To test, I remove synchronized key-word, then try again in Java 17 and I get this:

java.util.ConcurrentModificationException: null
    at java.util.ArrayList$ArrayListSpliterator.forEachRemaining(ArrayList.java:1631) ~[?:?]
    at java.util.stream.AbstractPipeline.copyInto(AbstractPipeline.java:509) ~[?:?]
    at java.util.stream.AbstractPipeline.wrapAndCopyInto(AbstractPipeline.java:499) ~[?:?]
    at java.util.stream.ForEachOps$ForEachOp.evaluateSequential(ForEachOps.java:150) ~[?:?]
    at java.util.stream.ForEachOps$ForEachOp$OfRef.evaluateSequential(ForEachOps.java:173) ~[?:?]
    at java.util.stream.AbstractPipeline.evaluate(AbstractPipeline.java:234) ~[?:?]
    at java.util.stream.ReferencePipeline.forEach(ReferencePipeline.java:596) ~[?:?]

Those error seems very strange, especially the first one. I suspect that they comes from the JRE itself. I'm using Java 17.0.1 build 17.0.1+12-LTS-39.

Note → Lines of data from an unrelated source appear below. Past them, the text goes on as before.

theorem eng_evRaise : eng g (evRaise g v s) = { eng g s with evs := (eng g s).evs ++ [v] } := by
  rw [evRaise_frame h]; exact eng_engSet_same g _ s

end

theorem evRaise_stp (g : Nat) (v : Ev) (s : State) : (evRaise g v s).stp = s.stp := by
  by_cases h : g < 16
  · rw [evRaise_frame h]
  · rw [evRaise, if_neg h]

@[simp] theorem stpRun_snapCut (e k t : Nat) (s : State) : stpRun e (snapCut k t s) = stpRun e s := rfl

/-! ### The actions (R103) -/

section
variable {e : Fin 4096} {s : State}

/-- An engine's event raised at an instant that counts as launched. -/
theorem stpCount_evRaise {g : Nat} (hg : g < 16) (v : Ev) (u : State) (hr : (stpRun e u).launched = (stpRun e s).launched)
    (hv : (eng g u).evs = (eng g s).evs) :
    (stpRun e (stpCount e (evRaise g v u))).launched = sat32 (stpRun e s).launched ∧
      (eng g (stpCount e (evRaise g v u))).evs = (eng g s).evs ++ [v] := by
  have events : eng g (stpCount e (evRaise g v u)) = eng g (evRaise g v u) := rfl
  refine ⟨?_, ?_⟩
  · rw [stpRun_stpCount, stpRun_congr (evRaise_stp g v u), hr]
  · rw [events, eng_evRaise hg, hv]

theorem execGate_of_due (h : StippleDue 3 e s) (hp : stpTarget e s < 16) : execGate e s =
    .next (stpCount e (gateForce (stpTarget e s) (stpParam e s) (stpFired e (stpNext e s) s))) := by
  have port : stpTarget e (stpFired e (stpNext e s) s) < 16 := hp
  simp only [execGate, stpFire_of_due h, port, if_true]
  rfl

/-- The pins of the stipple outputs with pin n driven to v (R103). -/
def pinSet (n : Nat) (v : Bool) (s : State) : State := { s with stp := { s.stp with pins := putBit s.stp.pins n v } }

@[simp] theorem stpRun_pinSet (e n : Nat) (v : Bool) (s : State) : stpRun e (pinSet n v s) = stpRun e s := rfl

theorem stpDrive_pin {n : Nat} (h : n < 4) (v : Bool) (s : State) : stpDrive n v s = pinSet n v s := if_pos h

theorem execOutput_of_high (h : StippleDue 5 e s) (ht : stpTarget e s < 4) (hp : stpParam e s = 1) : execOutput e s =
    .next (stpCount e (pinSet (stpTarget e s) true (stpFired e (stpNext e s) s))) := by
  have high : stpParam e (stpFired e (stpNext e s) s) = 1 := hp
  simp only [execOutput, stpFire_of_due h, high]
  exact congrArg (fun u => Host.Outcome.next (stpCount e u)) (stpDrive_pin ht true _)

theorem t1sInstant_of_cycle {sg t : Nat} (hm : t1sMode sg s = 1) (hf : t1sFlag sg 0 s = true) (hl : t1sLow sg s = false)
    (hc : (t1sSeg sg s).cycle = true) : t1sInstant sg t s = t1sSet sg { t1sSeg sg s with align := some t } s := by
  simp [t1sInstant, hm, hf, hl, hc]

/-- The running cycle of segment sg keeps the instant of a PLCA_BEACON (R227). -/
def beaconKept (sg t : Nat) (s : State) : State := t1sSet sg { t1sSeg sg s with align := some t } s

@[simp] theorem stpRun_beaconKept (e sg t : Nat) (s : State) : stpRun e (beaconKept sg t s) = stpRun e s := rfl

theorem execPlcaBeacon_of_cycle (h : StippleDue 6 e s) (ht : stpTarget e s < 16) (hm : t1sMode (stpTarget e s) s = 1)
    (hf : t1sFlag (stpTarget e s) 0 s = true) (hl : t1sLow (stpTarget e s) s = false)
    (hc : (t1sSeg (stpTarget e s) s).cycle = true) : execPlcaBeacon e s =
      .next (stpCount e (beaconKept (stpTarget e s) (stpNext e s) (stpFired e (stpNext e s) s))) := by
  have target : stpTarget e (stpFired e (stpNext e s) s) = stpTarget e s := rfl
  have instant := t1sInstant_of_cycle (s := stpFired e (stpNext e s) s) (t := stpNext e s) hm hf hl hc
  simp only [execPlcaBeacon, stpFire_of_due h, target, ht, if_true, instant]
  rfl

end
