-- ==== Sys2Proof/Word.lean ====
section
/-! DEFINITION. The widths of the VJT416's records and the ranges of the numbers that name its parts
(spec/00_scope.md "Names" and "Numbers and units"). -/

namespace Sys2Proof

/-- One byte of a record on the SPI link. -/
abbrev Byte := BitVec 8

/-- A two-byte field: a tag, a width, a period, a term. -/
abbrev Half := BitVec 16

/-- A four-byte field: TC, a due, a threshold, a tally; sums wrap modulo 2^32. -/
abbrev Word := BitVec 32

/-- Port P0 to P3. -/
abbrev Port := Fin 4

/-- Line 0 to 15. -/
abbrev LineId := Fin 16

/-- Capture channel CH0 to CH7. -/
abbrev Channel := Fin 8

/-- Tally TY0 to TY7. -/
abbrev TallyId := Fin 8

/-- A level 0 to 3; a lower number is more privileged (spec/00_scope.md "Levels"). -/
abbrev Level := Fin 4

end Sys2Proof
end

How can I get all values from another thread?

Mark Rotteveel
  • 100,966
  • 191
  • 140
  • 197
Elikill58
  • 4,050
  • 24
  • 23
  • 45
  • Try to stop / comment your other threads that access HashMap ALL if possible. After that you may be sure about the problem is about concurrent access or not. – tango-1 Dec 17 '21 at 20:20
  • You might want to create a synchronized map using Collections.synchronizedMap. https://docs.oracle.com/javase/8/docs/api/java/util/Collections.html#synchronizedMap-java.util.Map- – Cheng Thao Dec 17 '21 at 20:23
  • @ChengThao warn: I'm using Java 17 – Elikill58 Dec 17 '21 at 20:31
  • @Elikill58 You can still use that in Java 17. – Cheng Thao Dec 17 '21 at 20:41
  • 1
    Another possible solution is to use `ConcurrentHashMap`. – Stephen C Dec 18 '21 at 00:02
  • 5
    As to the strangeness of this: this is exactly what you should expect if you have two threads accessing / updating a non-thread-safe data structure without doing external synchronization. The code is simply wrong. – Stephen C Dec 18 '21 at 00:05
  • @StephenC I understand what you said. The problem is that there is a thread that manage files, which let main thread don't lag. I should do something like this. And so, I used `synchronized` to prevent those type of issue. But I will try the ConcurrentHashMap, thanks ! – Elikill58 Dec 18 '21 at 00:19
  • In a situation like that, it is impossible to get a 100% accurate snapshot without some "lag". You need to modify your application so that it will work with either a lag, or with information that is not an accurate snapshot of the map. – Stephen C Dec 18 '21 at 01:24
  • If you are using `synchronizedMap` there is a very important caveat in the javadocs. *" It is imperative that the user manually synchronize on the returned map when iterating over any of its collection views: ..."* That means that you cannot iterate without (umm) "lag". – Stephen C Dec 18 '21 at 01:27
  • Never mind a `ArrayIndexOutOfBoundsException`, you can get [an infinite loop with unsynchronised operations on a HashMap](https://stackoverflow.com/questions/35534906/java-hashmap-getobject-infinite-loop). Your “discovery” is one of many possible and permitted (since the contract of synchronised access has been broken) outcomes. – Bohemian Dec 19 '21 at 01:38

2 Answers2

4

First of all, you should use better variable names. Even a completely non-informative name is better than using list as the variable name for a HashMap. A HashMap is NOT a list, and it doesn't even behave like a (proper) list when you iterate it. That variable name is just misleading.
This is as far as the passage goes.